» Assignment
Up to and including the line with "def Ty.code : Ty → Nat", reproduce the listing below exactly, beginning at its first line.

===

-- ==== Sys2Proof/Machine/Opcode.lean ====
section
/-!
DEFINITION. What the opcode map (05/R79, R81) and the instruction entries say of each instruction's fields: its opcode,
the fields it uses, the types and roles it accepts and what each specifier field may name. `WellFormed` and `Decode` read
this table, and so does the issue stage (roles, steward-only marks).
-/

namespace Sys2Proof

/-- The type that a TYPE code names (04/R61); none for 0 and for the reserved codes. -/
def Ty.ofCode (n : Nat) : Option Ty :=
  [Ty.f64, .f32, .bf16, .f16, .e4m3, .e5m2, .e3m2, .e2m3, .e2m1, .e8m0, .mxe4m3, .mxe5m2, .mxe3m2, .mxe2m3, .mxe2m1,
    .cb4, .i4, .u4, .i8, .u8, .i16, .u16, .i32, .u32, .i64, .u64, .bf16x2, .v][n - 1]? |>.bind
    fun t => if n = 0 then none else some t

/-- The TYPE code of a type (04/R61). -/
def Ty.code : Ty → Nat
  | .f64 => 0x01 | .f32 => 0x02 | .bf16 => 0x03 | .f16 => 0x04 | .e4m3 => 0x05 | .e5m2 => 0x06 | .e3m2 => 0x07
  | .e2m3 => 0x08 | .e2m1 => 0x09 | .e8m0 => 0x0A | .mxe4m3 => 0x0B | .mxe5m2 => 0x0C | .mxe3m2 => 0x0D
  | .mxe2m3 => 0x0E | .mxe2m1 => 0x0F | .cb4 => 0x10 | .i4 => 0x11 | .u4 => 0x12 | .i8 => 0x13 | .u8 => 0x14
  | .i16 => 0x15 | .u16 => 0x16 | .i32 => 0x17 | .u32 => 0x18 | .i64 => 0x19 | .u64 => 0x1A | .bf16x2 => 0x1B | .v => 0x1C

/-- What a full 8-bit specifier names (04/R64). -/
inductive Spec where
  | vec (n : Nat)
  | opf (n : Nat)
  | lr
  | zero
  | laneid
  | quadid
  | gidx
  | sca (n : Nat)
  | imm (k : Int)
  | reserved
deriving DecidableEq, Repr

/-- The map of the full specifier (04/R64). -/
def Spec.of (x : BitVec 8) : Spec :=
  let n := x.toNat
  if n < 0x80 then .vec n
  else if n < 0x88 then .opf (n - 0x80)
  else if n = 0x88 then .lr
  else if n = 0x89 then .zero
  else if n = 0x8A then .laneid
  else if n = 0x8B then .quadid
  else if n = 0x8C then .gidx
  else if n < 0x90 then .reserved
  else if n < 0xD0 then .sca (n - 0x90)
  else if n < 0xE0 then .reserved
  else .imm (Int.ofNat n - 0xF0)

/-- `vN`, `oN` and `lr`. -/
def Spec.isVector : Spec → Bool
  | .vec _ | .opf _ | .lr => true
  | _ => false

/-- The sources that supply a scalar value (04/R65): `laneid`, `quadid` and vector registers do not. -/
def Spec.isScalarSource : Spec → Bool
  | .zero | .gidx | .sca _ | .imm _ => true
  | _ => false

/-- What an operand field may hold, as far as the fields alone decide it (04/R65, R66). -/
inductive Kind where
  /-- The opcode does not use the field: it is 0 (04/R68). -/
  | unused
  /-- An unsigned index below the bound (04/R66). -/
  | idx (bound : Nat)
  /-- A scalar register `s0`-`s63`. -/
  | scalar
  /-- Any scalar source (04/R65). -/
  | src
  /-- `s0`-`s63`, `zero` or an immediate (15/R247). -/
  | clearMask
  /-- `v0`-`v127`. -/
  | vreg
  /-- `vN` as the first register of a destination range. -/
  | vrange
  /-- `vN` or `oN`. -/
  | vdst
  /-- `vN`, `oN` or `lr`. -/
  | vol
  /-- Any source of a vector operand. -/
  | vsrc
  /-- A scalar register, `vN` or `oN`. -/
  | anyDst
  /-- A scalar source, `vN` or `oN`. -/
  | srcOrVec
  /-- Judged when its value is used (13/R206: the first fragment register). -/
  | late
deriving DecidableEq, Repr

/-- Whether a full specifier, or an index, is allowed in a field of this kind. -/
def Kind.ok (k : Kind) (x : BitVec 8) : Bool :=
  match k with
  | .unused => x == 0
  | .idx b => x.toNat < b
  | .scalar => match Spec.of x with | .sca _ => true | _ => false
  | .src => (Spec.of x).isScalarSource
  | .clearMask => match Spec.of x with | .sca _ | .zero | .imm _ => true | _ => false
  | .vreg | .vrange => match Spec.of x with | .vec _ => true | _ => false
  | .vdst => match Spec.of x with | .vec _ | .opf _ => true | _ => false
  | .vol => (Spec.of x).isVector
  | .vsrc => match Spec.of x with | .reserved => false | _ => true
  | .anyDst => match Spec.of x with | .sca _ | .vec _ | .opf _ => true | _ => false
  | .srcOrVec => match Spec.of x with | .vec _ | .opf _ => true | y => y.isScalarSource
  | .late => true

/-- Whether the field holds an index and not a specifier (04/R66), so that its short form is not expanded. -/
def Kind.isIndex : Kind → Bool
  | .idx _ | .unused => true
  | _ => false

/-- Which roles may issue (02/R13). -/
inductive Roles where
  | any | v | m | c | vm
deriving DecidableEq, Repr

def Roles.permits : Roles → Role → Bool
  | .any, _ | .v, .v | .m, .m | .c, .c | .vm, .v | .vm, .m => true
  | _, _ => false

/-- One instruction's row of R79, with its sub-function (R81) and what its entry accepts. `types = []` means that the
opcode takes no type. `steward` is the dagger mark (05/R84). `more` is what the entry adds, from the fields alone. -/
structure Info where
  op      : Nat
  fn      : Nat
  fnLast  : Nat := fn
  roles   : Roles := .any
  steward : Bool := false
  types   : List Ty := []
  base    : Ty := .v
  d       : Kind := .unused
  a       : Kind := .unused
  b       : Kind := .unused
  c       : Kind := .unused
  predOk  : Bool := false
  ords    : List Nat := [0]
  scopes  : List Nat := [0]
  counter : Bool := false
  place   : Bool := false
  immOk   : Bool := false
  imm2Ok  : Bool := false
  extOnly : Bool := false
  more    : Form → Bool := fun _ => true
  /-- How many registers, from the one named, D and each vector source name (02/R31, 04/R66). -/
  dspan   : Form → Nat := fun _ => 1
  sspan   : Form → Nat := fun _ => 1
  /-- The vector sources are FP64 pairs, whose registers must share a place (04/R66). -/
  spair   : Form → Bool := fun _ => false
  /-- D is read as an operand too (15/R245). -/
  readsD  : Bool := false
  /-- The places the destination may live at (03/R42), which may depend on `fm`. -/
  places  : Form → BitVec 32 → Place → Bool := fun _ _ p => p == .ln
  /-- A destination that is a queue register, or lies in a local queue's range, is illegal-at-place (13/R215, 19/R305). -/
  noQueue : Bool := false

/-- The effective type: TYPE, or the opcode's base type where TYPE is 0 (04/R61). -/
def Form.type (f : Form) (base : Ty) : Ty := (Ty.ofCode f.ty.toNat).getD base

/-- Whether the words carry the extended fields (LEN 01 and 11, 04/R60). -/
def Form.isExt (f : Form) : Bool := f.len == .ext || f.len == .extLit

/-- The specifier of source C: the destination in the base forms (04/R57). -/
def Form.cSpec (f : Form) : BitVec 8 := if f.isExt then f.c else f.d

/-- ORD asks for a release (19/R303). -/
def Form.releases (f : Form) : Bool := f.ord == 2 || f.ord == 3

/-- The scope is not `.gp` (18/R282). -/
def Form.wide (f : Form) : Bool := f.scope != 1

/-- The scope is `.sy` (18/R282). -/
def Form.sys (f : Form) : Bool := f.scope == 5

namespace Opcode

def scalarTypes : List Ty := [.i64, .u64, .i32, .u32]
def laneTypes : List Ty := [.i8, .u8, .i16, .u16, .i32, .u32]
def halfTypes : List Ty := [.i8, .u8, .i16, .u16]
def memTypes : List Ty := [.i8, .u8, .i16, .u16, .i32, .u32, .i64, .u64, .v]
def fpTypes : List Ty := [.f32, .bf16, .f16, .f64]
def mmaTypes : List Ty := [.bf16, .f16, .e4m3, .e5m2, .mxe4m3, .mxe5m2, .mxe2m1, .f32, .f64]
def atomTypes : List Ty := [.i32, .u32, .i64, .u64, .f32, .f64, .bf16x2]
def atomIntTypes : List Ty := [.i32, .u32, .i64, .u64]
def memScopes : List Nat := [0, 1, 2, 3, 4, 5]
def cvtTypes : List Ty :=
  [.f64, .f32, .bf16, .f16, .e4m3, .e5m2, .e2m1, .e8m0, .cb4, .mxe4m3, .mxe5m2, .mxe2m1,
    .i4, .u4, .i8, .u8, .i16, .u16, .i32, .u32]
/-- Source types that `vcvt` takes beside `cvtTypes` (15/R241, R243). -/
def cvtStorage : List Ty := [.e3m2, .e2m3, .mxe3m2, .mxe2m3]

def Ty.isInt : Ty → Bool
  | .i4 | .u4 | .i8 | .u8 | .i16 | .u16 | .i32 | .u32 | .i64 | .u64 => true
  | _ => false

def Ty.isMx : Ty → Bool
  | .mxe4m3 | .mxe5m2 | .mxe3m2 | .mxe2m3 | .mxe2m1 => true
  | _ => false

/-- The pairs of types that `vcvt` converts between (15/R241). -/
def cvtPair (src dst : Ty) : Bool :=
  cvtTypes.contains dst && (cvtTypes.contains src || cvtStorage.contains src) && src != dst
    && !(Ty.isInt src && Ty.isInt dst) && !(Ty.isMx src && Ty.isMx dst && !cvtStorage.contains src)
    && (match src with
        | .e3m2 => dst == .e5m2 | .e2m3 => dst == .e4m3 | .mxe3m2 => dst == .mxe5m2 | .mxe2m3 => dst == .mxe4m3
        | _ => true)

/-- The source type in FN of `vcvt`; 0 means FP32 (15/R241). -/
def cvtSource (f : Form) : Option Ty := if f.fn = 0 then some .f32 else Ty.ofCode f.fn.toNat

/-- An FP64 operand may not be an odd `vN` or `oN`, nor `lr` (04/R66). -/
def evenPair (x : BitVec 8) : Bool :=
  match Spec.of x with
  | .vec n | .opf n => n % 2 == 0
  | .lr => false
  | _ => true

/-- An immediate source that the float type holds exactly (04/R65). -/
def immFits (t : Ty) (x : BitVec 8) : Bool :=
  match Spec.of x with
  | .imm k => match t with
    | .e5m2 | .mxe5m2 => !([9, 11, 13, 15].contains k.natAbs)
    | .e2m1 | .mxe2m1 => [0, 1, 2, 3, 4, 6].contains k.natAbs
    | .cb4 => false
    | _ => true
  | _ => true

def pairsOk (ks : List (BitVec 8)) (t : Ty) : Bool := t != .f64 || ks.all evenPair

/-- Scalar destinations take the integer types and no predicate, vector ones `.v` (06/R108). -/
def loadMore (f : Form) : Bool :=
  match Spec.of f.d with
  | .sca _ => f.type .v != .v && f.pred.isNone
  | _ => f.type .v == .v

/-- Stores of a scalar type take a scalar source and no predicate (06/R109). -/
def storeMore (f : Form) : Bool :=
  f.type .v == .v || ((Spec.of f.d).isScalarSource && f.pred.isNone)

/-- The scalar and the vector form of an atomic (17/R265, 19/R309). -/
def atomMore (f : Form) : Bool :=
  match Spec.of f.d with
  | .sca _ => f.pred.isNone && (Spec.of f.b).isScalarSource && (Spec.of f.cSpec).isScalarSource
  | _ => [Ty.i32, .u32, .f32, .bf16x2].contains (f.type .i32)

/-- The scalar and the vector form of `xsum` (17/R267, 19/R311, R312). -/
def xsumMore (f : Form) : Bool :=
  match Spec.of f.d with
  | .vec n | .opf n => f.type .f32 != .f64 || n % 2 == 0
  | x => x.isScalarSource && f.pred.isNone

/-- A range of registers from D that stays below `v127`. -/
def rangeOk (x : BitVec 8) (n : Nat) : Bool := x.toNat + n ≤ 0x80

/-- `tndr`: WIN 64 to 4,096 in bits 12:0, TRAP in bit 16, the rest 0; next address values of 20/R320. -/
def tndrMore (f : Form) : Bool :=
  let w := f.imm2.toNat % 0x2000
  f.len == .extLit && f.imm2.toNat - w ∈ [0, 0x1_0000] && 64 ≤ w && w ≤ 4096
    && (match f.nx with | .seq | .loop | .ret | .exit | .yield => true | _ => false)

/-- `cpy` and `cpg` flags (16/R256): bits 63:4 zero, WID not 11, D 0 for a global destination. -/
def copyMore (f : Form) : Bool :=
  f.imm.toNat < 16 && f.imm.toNat / 4 != 3 && (f.imm.toNat % 2 == 0 || f.d == 0)

def anyPlace : Form → BitVec 32 → Place → Bool := fun _ _ _ => true
def lnSp : Form → BitVec 32 → Place → Bool := fun _ _ p => p == .ln || p == .sp
def lnPlace : Form → BitVec 32 → Place → Bool := fun _ _ p => p == .ln
def nbOnly : Form → BitVec 32 → Place → Bool := fun _ _ p => p == .nb

/-- Floating point at a place: everywhere, FP64 only at `ln` and `sp` (03/R42). -/
def fpPlace (base : Ty) : Form → BitVec 32 → Place → Bool :=
  fun f _ p => f.type base != .f64 || p == .ln || p == .sp

def rintPlace : Form → BitVec 32 → Place → Bool :=
  fun f _ p => p == .ln || p == .sp || (p == .pe && f.type .f32 != .f64)

/-- Two registers for an FP64 operand (04/R66). -/
def pairSpan (base : Ty) : Form → Nat := fun f => if f.type base == .f64 then 2 else 1

def scalar3 (op fn : Nat) (types : List Ty) (base : Ty) : Info :=
  { op, fn, types, base, d := .scalar, a := .src, b := .src, immOk := true }

def vint (op fn : Nat) (types : List Ty) (base : Ty) (b : Kind := .vsrc) : Info :=
  { op, fn, types, base, roles := .v, d := .vdst, a := .vsrc, b, predOk := true, places := anyPlace }

def vfp (op fn : Nat) (types : List Ty) (b : Kind) : Info :=
  { op, fn, types, base := .f32, roles := .v, d := .vdst, a := .vsrc, b, predOk := true, places := fpPlace .f32,
    dspan := pairSpan .f32, sspan := pairSpan .f32, spair := fun f => f.type .f32 == .f64,
    more := fun f => pairsOk [f.d, f.a, f.b] (f.type .f32) && immFits (f.type .f32) f.a && immFits (f.type .f32) f.b }

def vdot (op : Nat) (types : List Ty) (base : Ty) : Info :=
  { op, fn := 0, types, base, roles := .v, d := .vdst, a := .vsrc, b := .vsrc, predOk := true, places := lnSp,
    readsD := true }

def pred3 (fn : Nat) (b : Kind) : Info := { op := 0x02, fn, d := .idx 8, a := .idx 8, b }

def fmtI (fn : Nat) : Info := { op := 0x06, fn, a := .src, immOk := true }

===

» Output of the exercise
-- ==== Sys2Proof/Machine/Opcode.lean ====
section
/-!
DEFINITION. What the opcode map (05/R79, R81) and the instruction entries say of each instruction's fields: its opcode,
the fields it uses, the types and roles it accepts and what each specifier field may name. `WellFormed` and `Decode` read
this table, and so does the issue stage (roles, steward-only marks).
-/

namespace Sys2Proof

/-- The type that a TYPE code names (04/R61); none for 0 and for the reserved codes. -/
def Ty.ofCode (n : Nat) : Option Ty :=
  [Ty.f64, .f32, .bf16, .f16, .e4m3, .e5m2, .e3m2, .e2m3, .e2m1, .e8m0, .mxe4m3, .mxe5m2, .mxe3m2, .mxe2m3, .mxe2m1,
    .cb4, .i4, .u4, .i8, .u8, .i16, .u16, .i32, .u32, .i64, .u64, .bf16x2, .v][n - 1]? |>.bind
    fun t => if n = 0 then none else some t

/-- The TYPE code of a type (04/R61). -/
def Ty.code : Ty → Nat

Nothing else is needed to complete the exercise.